Work task: The stretch from the line with "[rechargeFrame, ite_state, ite_bpu, ite_mpl, ite_rfs, ite_mpa]" through the line with "theorem verifyFrame_frame (i" in the records below: write it out exactly, and nothing else.

Task input:

@[simp] theorem takeIdentExpiry_frame (s : State) :
    (takeIdentExpiry s).pins = s.pins ∧ (takeIdentExpiry s).bpu.isOpen = s.bpu.isOpen ∧
    (takeIdentExpiry s).bpu.deliveries = s.bpu.deliveries ∧ (takeIdentExpiry s).bpu.hostData = s.bpu.hostData ∧
    (takeIdentExpiry s).mpa.fair = s.mpa.fair ∧ (takeIdentExpiry s).ssc = s.ssc ∧ (takeIdentExpiry s).lsv = s.lsv ∧
    (takeIdentExpiry s).mpl.fitted = s.mpl.fitted ∧ (takeIdentExpiry s).mpl.k = s.mpl.k ∧
    (takeIdentExpiry s).mpl.table = s.mpl.table ∧ (takeIdentExpiry s).rfs.image = s.rfs.image ∧
    (takeIdentExpiry s).rfs.amplitudeMark = s.rfs.amplitudeMark ∧
    (takeIdentExpiry s).rfs.angleMark = s.rfs.angleMark ∧ (takeIdentExpiry s).rfs.aux = s.rfs.aux ∧
    (takeIdentExpiry s).cap = s.cap ∧ (takeIdentExpiry s).pld = s.pld ∧ (takeIdentExpiry s).itm = s.itm ∧
    (takeIdentExpiry s).plan = s.plan ∧ (takeIdentExpiry s).pending = s.pending := by
  simp [takeIdentExpiry]

@[simp] theorem linkRecord_frame (code : Word) (i : Slot) (arg : Word) (s : State) :
    (linkRecord code i arg s).pins = s.pins ∧ (linkRecord code i arg s).mem = s.mem ∧
    (linkRecord code i arg s).bpu = s.bpu ∧ (linkRecord code i arg s).mpa = s.mpa ∧
    (linkRecord code i arg s).ssc = s.ssc ∧ (linkRecord code i arg s).lsv = s.lsv ∧
    (linkRecord code i arg s).fin = s.fin ∧ (linkRecord code i arg s).rct = s.rct ∧
    (linkRecord code i arg s).mpl = s.mpl ∧ (linkRecord code i arg s).rfs = s.rfs ∧
    (linkRecord code i arg s).hif = s.hif ∧ (linkRecord code i arg s).cap = s.cap ∧
    (linkRecord code i arg s).pld = s.pld ∧ (linkRecord code i arg s).itm = s.itm ∧
    (linkRecord code i arg s).plan = s.plan ∧ (linkRecord code i arg s).cuts = s.cuts ∧
    (linkRecord code i arg s).pending = s.pending := by
  simp [linkRecord]

@[simp] theorem setLink_frame (i : Slot) (l : LinkRecord) (s : State) :
    (setLink i l s).pins = s.pins ∧ (setLink i l s).mem = s.mem ∧ (setLink i l s).bpu = s.bpu ∧
    (setLink i l s).mpa = s.mpa ∧ (setLink i l s).ssc = s.ssc ∧ (setLink i l s).fin = s.fin ∧
    (setLink i l s).rct = s.rct ∧ (setLink i l s).mpl = s.mpl ∧ (setLink i l s).rfs = s.rfs ∧
    (setLink i l s).wen = s.wen ∧ (setLink i l s).hif = s.hif ∧ (setLink i l s).cap = s.cap ∧
    (setLink i l s).log = s.log ∧ (setLink i l s).pld = s.pld ∧ (setLink i l s).itm = s.itm ∧
    (setLink i l s).plan = s.plan ∧ (setLink i l s).cuts = s.cuts ∧ (setLink i l s).pending = s.pending := by
  simp [setLink]

@[simp] theorem logWraps_frame (i : Slot) (o : FrameOutcome) (s : State) :
    (logWraps i o s).pins = s.pins ∧ (logWraps i o s).mem = s.mem ∧ (logWraps i o s).bpu = s.bpu ∧
    (logWraps i o s).mpa = s.mpa ∧ (logWraps i o s).ssc = s.ssc ∧ (logWraps i o s).lsv = s.lsv ∧
    (logWraps i o s).fin = s.fin ∧ (logWraps i o s).rct = s.rct ∧ (logWraps i o s).mpl = s.mpl ∧
    (logWraps i o s).rfs = s.rfs ∧ (logWraps i o s).hif = s.hif ∧ (logWraps i o s).cap = s.cap ∧
    (logWraps i o s).pld = s.pld ∧ (logWraps i o s).itm = s.itm ∧ (logWraps i o s).plan = s.plan ∧
    (logWraps i o s).cuts = s.cuts ∧ (logWraps i o s).pending = s.pending := by
  unfold logWraps; (repeat' split) <;> simp [ite_state, ite_bpu, ite_mpl, ite_rfs, ite_mpa]

@[simp] theorem superviseLost_frame (i : Slot) (o : FrameOutcome) (s : State) :
    (superviseLost i o s).pins = s.pins ∧ (superviseLost i o s).mem = s.mem ∧ (superviseLost i o s).bpu = s.bpu ∧
    (superviseLost i o s).mpa = s.mpa ∧ (superviseLost i o s).ssc = s.ssc ∧ (superviseLost i o s).fin = s.fin ∧
    (superviseLost i o s).rct = s.rct ∧ (superviseLost i o s).mpl = s.mpl ∧ (superviseLost i o s).rfs = s.rfs ∧
    (superviseLost i o s).hif = s.hif ∧ (superviseLost i o s).cap = s.cap ∧ (superviseLost i o s).pld = s.pld ∧
    (superviseLost i o s).itm = s.itm ∧ (superviseLost i o s).plan = s.plan ∧ (superviseLost i o s).cuts = s.cuts ∧
    (superviseLost i o s).pending = s.pending := by
  refine ⟨?_, ?_, ?_, ?_, ?_, ?_, ?_, ?_, ?_, ?_, ?_, ?_, ?_, ?_, ?_, ?_⟩ <;>
    (simp only [superviseLost, ite_state, ite_bpu, ite_mpl, ite_rfs, ite_mpa]; (repeat' split) <;> simp [ite_state, ite_bpu, ite_mpl, ite_rfs, ite_mpa])

@[simp] theorem superviseLive_frame (i : Slot) (o : FrameOutcome) (s : State) :
    (superviseLive i o s).pins = s.pins ∧ (superviseLive i o s).mem = s.mem ∧ (superviseLive i o s).bpu = s.bpu ∧
    (superviseLive i o s).mpa = s.mpa ∧ (superviseLive i o s).ssc = s.ssc ∧ (superviseLive i o s).fin = s.fin ∧
    (superviseLive i o s).rct = s.rct ∧ (superviseLive i o s).mpl = s.mpl ∧ (superviseLive i o s).rfs = s.rfs ∧
    (superviseLive i o s).hif = s.hif ∧ (superviseLive i o s).cap = s.cap ∧ (superviseLive i o s).pld = s.pld ∧
    (superviseLive i o s).itm = s.itm ∧ (superviseLive i o s).plan = s.plan ∧ (superviseLive i o s).cuts = s.cuts ∧
    (superviseLive i o s).pending = s.pending := by
  simp only [superviseLive, ite_state, ite_bpu, ite_mpl, ite_rfs, ite_mpa]
  simp [ite_state, ite_bpu, ite_mpl, ite_rfs, ite_mpa]

@[simp] theorem supervise_frame (i : Slot) (o : FrameOutcome) (s : State) :
    (supervise i o s).pins = s.pins ∧ (supervise i o s).mem = s.mem ∧ (supervise i o s).bpu = s.bpu ∧
    (supervise i o s).mpa = s.mpa ∧ (supervise i o s).ssc = s.ssc ∧ (supervise i o s).fin = s.fin ∧
    (supervise i o s).rct = s.rct ∧ (supervise i o s).mpl = s.mpl ∧ (supervise i o s).rfs = s.rfs ∧
    (supervise i o s).hif = s.hif ∧ (supervise i o s).cap = s.cap ∧ (supervise i o s).pld = s.pld ∧
    (supervise i o s).itm = s.itm ∧ (supervise i o s).plan = s.plan ∧ (supervise i o s).cuts = s.cuts ∧
    (supervise i o s).pending = s.pending := by
  simp only [supervise, ite_state, ite_bpu, ite_mpl, ite_rfs, ite_mpa]
  simp [ite_state, ite_bpu, ite_mpl, ite_rfs, ite_mpa]

@[simp] theorem confirmContactor_frame (i : Slot) (f : Feedback) (s : State) :
    (confirmContactor i f s).pins = s.pins ∧ (confirmContactor i f s).bpu.isOpen = s.bpu.isOpen ∧
    (confirmContactor i f s).bpu.deliveries = s.bpu.deliveries ∧
    (confirmContactor i f s).bpu.hostData = s.bpu.hostData ∧ (confirmContactor i f s).mpa.fair = s.mpa.fair ∧
    (confirmContactor i f s).ssc = s.ssc ∧ (confirmContactor i f s).lsv = s.lsv ∧
    (confirmContactor i f s).mpl.fitted = s.mpl.fitted ∧ (confirmContactor i f s).mpl.k = s.mpl.k ∧
    (confirmContactor i f s).mpl.slots = s.mpl.slots ∧ (confirmContactor i f s).mpl.generation = s.mpl.generation ∧
    (confirmContactor i f s).mpl.table = s.mpl.table ∧ (confirmContactor i f s).rfs.image = s.rfs.image ∧
    (confirmContactor i f s).rfs.amplitudeMark = s.rfs.amplitudeMark ∧
    (confirmContactor i f s).rfs.angleMark = s.rfs.angleMark ∧ (confirmContactor i f s).rfs.aux = s.rfs.aux ∧
    (confirmContactor i f s).cap = s.cap ∧ (confirmContactor i f s).pld = s.pld ∧
    (confirmContactor i f s).itm = s.itm ∧ (confirmContactor i f s).plan = s.plan ∧
    (confirmContactor i f s).pending = s.pending := by
  refine ⟨?_, ?_, ?_, ?_, ?_, ?_, ?_, ?_, ?_, ?_, ?_, ?_, ?_, ?_, ?_, ?_, ?_, ?_, ?_, ?_, ?_⟩ <;>
    (simp only [confirmContactor, ite_state, ite_bpu, ite_mpl, ite_rfs, ite_mpa]; (repeat' split) <;> simp [ite_state, ite_bpu, ite_mpl, ite_rfs, ite_mpa])

@[simp] theorem setProgress_frame (i : Slot) (q : Progress) (s : State) :
    (setProgress i q s).pins = s.pins ∧ (setProgress i q s).mem = s.mem ∧ (setProgress i q s).bpu = s.bpu ∧
    (setProgress i q s).mpa = s.mpa ∧ (setProgress i q s).ssc = s.ssc ∧ (setProgress i q s).lsv = s.lsv ∧
    (setProgress i q s).fin = s.fin ∧ (setProgress i q s).mpl = s.mpl ∧ (setProgress i q s).rfs = s.rfs ∧
    (setProgress i q s).wen = s.wen ∧ (setProgress i q s).hif = s.hif ∧ (setProgress i q s).cap = s.cap ∧
    (setProgress i q s).log = s.log ∧ (setProgress i q s).pld = s.pld ∧ (setProgress i q s).itm = s.itm ∧
    (setProgress i q s).plan = s.plan ∧ (setProgress i q s).cuts = s.cuts ∧ (setProgress i q s).pending = s.pending := by
  simp [setProgress]

@[simp] theorem judgeThresholds_frame (i : Slot) (dc : Word) (s : State) :
    (judgeThresholds i dc s).pins = s.pins ∧ (judgeThresholds i dc s).bpu.hostData = s.bpu.hostData ∧
    (judgeThresholds i dc s).mpa.fair = s.mpa.fair ∧ (judgeThresholds i dc s).mpl.fitted = s.mpl.fitted ∧
    (judgeThresholds i dc s).mpl.k = s.mpl.k ∧ (judgeThresholds i dc s).mpl.table = s.mpl.table ∧
    (judgeThresholds i dc s).rfs.image = s.rfs.image ∧ (judgeThresholds i dc s).plan = s.plan ∧
    (judgeThresholds i dc s).pending = s.pending := by
  simp only [judgeThresholds, ite_state, ite_bpu, ite_mpl, ite_rfs, ite_mpa]
  simp [ite_state, ite_bpu, ite_mpl, ite_rfs, ite_mpa]

@[simp] theorem judgeRecharge_frame (i : Slot) (dc : Word) (q : Progress) (s : State) :
    (judgeRecharge i dc q s).pins = s.pins ∧ (judgeRecharge i dc q s).bpu.hostData = s.bpu.hostData ∧
    (judgeRecharge i dc q s).mpa.fair = s.mpa.fair ∧ (judgeRecharge i dc q s).mpl.fitted = s.mpl.fitted ∧
    (judgeRecharge i dc q s).mpl.k = s.mpl.k ∧ (judgeRecharge i dc q s).mpl.table = s.mpl.table ∧
    (judgeRecharge i dc q s).rfs.image = s.rfs.image ∧ (judgeRecharge i dc q s).plan = s.plan ∧
    (judgeRecharge i dc q s).pending = s.pending := by
  simp only [judgeRecharge, ite_state, ite_bpu, ite_mpl, ite_rfs, ite_mpa]
  simp [ite_state, ite_bpu, ite_mpl, ite_rfs, ite_mpa]

@[simp] theorem rechargeFrame_frame (i : Slot) (w : StatusWords) (q : Progress) (s : State) :
    (rechargeFrame i w q s).pins = s.pins ∧ (rechargeFrame i w q s).bpu.hostData = s.bpu.hostData ∧
    (rechargeFrame i w q s).mpa.fair = s.mpa.fair ∧ (rechargeFrame i w q s).mpl.fitted = s.mpl.fitted ∧
    (rechargeFrame i w q s).mpl.k = s.mpl.k ∧ (rechargeFrame i w q s).mpl.table = s.mpl.table ∧
    (rechargeFrame i w q s).rfs.image = s.rfs.image ∧ (rechargeFrame i w q s).plan = s.plan ∧
    (rechargeFrame i w q s).pending = s.pending := by
  simp only [rechargeFrame, ite_state, ite_bpu, ite_mpl, ite_rfs, ite_mpa]
  simp [ite_state, ite_bpu, ite_mpl, ite_rfs, ite_mpa]

@[simp] theorem verifyFrame_frame (i : Slot) (o : FrameOutcome) (q : Progress) (s : State) :
    (verifyFrame i o q s).pins = s.pins ∧ (verifyFrame i o q s).mem = s.mem ∧
    (verifyFrame i o q s).bpu.isOpen = s.bpu.isOpen ∧ (verifyFrame i o q s).bpu.deliveries = s.bpu.deliveries ∧
    (verifyFrame i o q s).bpu.hostData = s.bpu.hostData ∧ (verifyFrame i o q s).mpa = s.mpa ∧
    (verifyFrame i o q s).ssc = s.ssc ∧ (verifyFrame i o q s).lsv = s.lsv ∧ (verifyFrame i o q s).fin = s.fin ∧
    (verifyFrame i o q s).mpl.fitted = s.mpl.fitted ∧ (verifyFrame i o q s).mpl.k = s.mpl.k ∧
    (verifyFrame i o q s).mpl.slots = s.mpl.slots ∧ (verifyFrame i o q s).mpl.generation = s.mpl.generation ∧
    (verifyFrame i o q s).mpl.table = s.mpl.table ∧ (verifyFrame i o q s).rfs.image = s.rfs.image ∧
    (verifyFrame i o q s).rfs.amplitudeMark = s.rfs.amplitudeMark ∧
    (verifyFrame i o q s).rfs.angleMark = s.rfs.angleMark ∧ (verifyFrame i o q s).rfs.aux = s.rfs.aux ∧
    (verifyFrame i o q s).cap = s.cap ∧ (verifyFrame i o q s).pld = s.pld ∧ (verifyFrame i o q s).itm = s.itm ∧
    (verifyFrame i o q s).plan = s.plan ∧ (verifyFrame i o q s).cuts = s.cuts ∧
    (verifyFrame i o q s).pending = s.pending := by
  simp only [verifyFrame, ite_state, ite_bpu, ite_mpl, ite_rfs, ite_mpa]
  simp [ite_state, ite_bpu, ite_mpl, ite_rfs, ite_mpa]

@[simp] theorem judgeFrame_frame (state : RestartState) (i : Slot) (o : FrameOutcome) (s : State) :
    (judgeFrame state i o s).pins = s.pins ∧ (judgeFrame state i o s).bpu.hostData = s.bpu.hostData ∧
    (judgeFrame state i o s).mpa.fair = s.mpa.fair ∧ (judgeFrame state i o s).mpl.fitted = s.mpl.fitted ∧
    (judgeFrame state i o s).mpl.k = s.mpl.k ∧ (judgeFrame state i o s).mpl.table = s.mpl.table ∧
    (judgeFrame state i o s).rfs.image = s.rfs.image ∧ (judgeFrame state i o s).plan = s.plan ∧
    (judgeFrame state i o s).pending = s.pending := by
  unfold judgeFrame; (repeat' split) <;> simp [ite_state, ite_bpu, ite_mpl, ite_rfs, ite_mpa]

@[simp] theorem controllerFrame_frame (i : Slot) (o : FrameOutcome) (s : State) :
    (controllerFrame i o s).pins = s.pins ∧ (controllerFrame i o s).bpu.hostData = s.bpu.hostData ∧
    (controllerFrame i o s).mpa.fair = s.mpa.fair ∧ (controllerFrame i o s).mpl.fitted = s.mpl.fitted ∧
    (controllerFrame i o s).mpl.k = s.mpl.k ∧ (controllerFrame i o s).mpl.table = s.mpl.table ∧
    (controllerFrame i o s).rfs.image = s.rfs.image ∧ (controllerFrame i o s).plan = s.plan ∧
    (controllerFrame i o s).pending = s.pending := by
  unfold controllerFrame; (repeat' split) <;> simp [ite_state, ite_bpu, ite_mpl, ite_rfs, ite_mpa]

@[simp] theorem captureFrame_frame (i : Slot) (o : FrameOutcome) (s : State) :
    (captureFrame i o s).pins = s.pins ∧ (captureFrame i o s).mem = s.mem ∧ (captureFrame i o s).bpu = s.bpu ∧
    (captureFrame i o s).mpa = s.mpa ∧ (captureFrame i o s).ssc = s.ssc ∧ (captureFrame i o s).lsv = s.lsv ∧
    (captureFrame i o s).fin = s.fin ∧ (captureFrame i o s).rct = s.rct ∧ (captureFrame i o s).mpl = s.mpl ∧
    (captureFrame i o s).rfs = s.rfs ∧ (captureFrame i o s).hif = s.hif ∧ (captureFrame i o s).pld = s.pld ∧
    (captureFrame i o s).itm = s.itm ∧ (captureFrame i o s).plan = s.plan ∧ (captureFrame i o s).cuts = s.cuts ∧
    (captureFrame i o s).pending = s.pending := by
  unfold captureFrame; (repeat' split) <;> simp [ite_state, ite_bpu, ite_mpl, ite_rfs, ite_mpa]

@[simp] theorem intakeFrame_frame (i : Slot) (o : FrameOutcome) (s : State) :
    (intakeFrame i o s).pins = s.pins ∧ (intakeFrame i o s).bpu.hostData = s.bpu.hostData ∧
    (intakeFrame i o s).mpa.fair = s.mpa.fair ∧ (intakeFrame i o s).mpl.fitted = s.mpl.fitted ∧
    (intakeFrame i o s).mpl.k = s.mpl.k ∧ (intakeFrame i o s).mpl.table = s.mpl.table ∧
    (intakeFrame i o s).rfs.image = s.rfs.image ∧ (intakeFrame i o s).plan = s.plan ∧
    (intakeFrame i o s).pending = s.pending := by
  unfold intakeFrame; (repeat' split) <;> simp [ite_state, ite_bpu, ite_mpl, ite_rfs, ite_mpa]

@[simp] theorem handOn_frame (i : Slot) (wasLost : Bool) (o : FrameOutcome) (s : State) :
    (handOn i wasLost o s).pins = s.pins ∧ (handOn i wasLost o s).bpu.hostData = s.bpu.hostData ∧
    (handOn i wasLost o s).mpa.fair = s.mpa.fair ∧ (handOn i wasLost o s).mpl.fitted = s.mpl.fitted ∧
    (handOn i wasLost o s).mpl.k = s.mpl.k ∧ (handOn i wasLost o s).mpl.table = s.mpl.table ∧
    (handOn i wasLost o s).rfs.image = s.rfs.image ∧ (handOn i wasLost o s).plan = s.plan ∧
    (handOn i wasLost o s).pending = s.pending := by
  simp only [handOn, ite_state, ite_bpu, ite_mpl, ite_rfs, ite_mpa]
  simp [ite_state, ite_bpu, ite_mpl, ite_rfs, ite_mpa]
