theorem phases_move (f : Mpl → Mpl) (s : State) (h : ∃ ph, f s.mpl = { s.mpl with phases := ph }) :
    Move s (s.onMpl f) := by
  obtain ⟨ph, hp⟩ := h
  have := counted_move s.bpu.counts ph s
  rwa [← hp] at this

theorem generation_move (f : Mpl → Mpl) (s : State) (h : ∃ n, f s.mpl = { s.mpl with generation := n }) :
    Move s (s.onMpl f) := by
  obtain ⟨n, hn⟩ := h
  exact .free fun g hg => by cases g <;> simp_all [freeFields, Field.same]

theorem deliveries_move (f : Bpu → Bpu) (s : State) (h : ∃ d, f s.bpu = { s.bpu with deliveries := d }) :
    Move s (s.onBpu f) := by
  obtain ⟨n, hn⟩ := h
  exact .free fun g hg => by cases g <;> simp_all [freeFields, Field.same]

theorem answerHost_move (v : Word) (s : State) : Move s (answerHost v s) :=
  .free fun g hg => by cases g <;> simp_all [freeFields, Field.same, answerHost]

/-- An update of the Reference Store but for the auxiliary list and the stage of a release. -/
theorem marks_move (f : Rfs → Rfs) (ha : ∀ r, (f r).aux = r.aux) (hs : ∀ r, (f r).stage = r.stage) (s : State) :
    Move s (s.onRfs f) :=
  .free fun g hg => by cases g <;> simp_all [freeFields, Field.same]

theorem setImage_move (r : Rec) (f : RefRecord → RefRecord) (s : State) : Move s (setImage r f s) :=
  marks_move _ (by exact fun _ => rfl) (by exact fun _ => rfl) s

theorem clearMarks_move (s : State) : Move s (clearMarks s) := 
  marks_move _ (by exact fun _ => rfl) (by exact fun _ => rfl) s

theorem countRefusal_moves (f : RefusalCounts → RefusalCounts) (s : State) : Moves s (countRefusal f s) := by
  refine (counts_move _ s ?_).moves
  split
  · exact ⟨_, rfl⟩
  · exact ⟨s.bpu.counts, rfl⟩

theorem countSaturation_moves (p : Phase) (s : State) : Moves s (countSaturation p s) :=
  (phases_move _ s ⟨_, rfl⟩).moves.trans (countRefusal_moves ..)

/-- Moves of a choice. -/
theorem moves_ite {c : Prop} [Decidable c] {s t u : State} (h : c → Moves s t) (h' : ¬c → Moves s u) :
    Moves s (if c then t else u) := by
  split
  · next hc => exact h hc
  · next hc => exact h' hc

/-! ## Records -/

theorem handRecord_moves (closing : Bool) (c : Category) (code slot arg : Word) (s : State) :
    Moves s (handRecord closing c code slot arg s) := (Move.hand closing c code slot arg).moves

theorem logRecord_moves (c : Category) (code slot arg : Word) (s : State) : Moves s (logRecord c code slot arg s) :=
  handRecord_moves ..

theorem hoistRecord_moves (code arg : Word) (s : State) : Moves s (hoistRecord code arg s) := logRecord_moves ..

theorem linkRecord_moves (code : Word) (i : Slot) (arg : Word) (s : State) : Moves s (linkRecord code i arg s) :=
  logRecord_moves ..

Exercise solution:
  simp only [rechargeFrame, ite_state, ite_bpu, ite_mpl, ite_rfs, ite_mpa]
  simp [ite_state, ite_bpu, ite_mpl, ite_rfs, ite_mpa]

@[simp] theorem verifyFrame_frame (i : Slot) (o : FrameOutcome) (q : Progress) (s : State) :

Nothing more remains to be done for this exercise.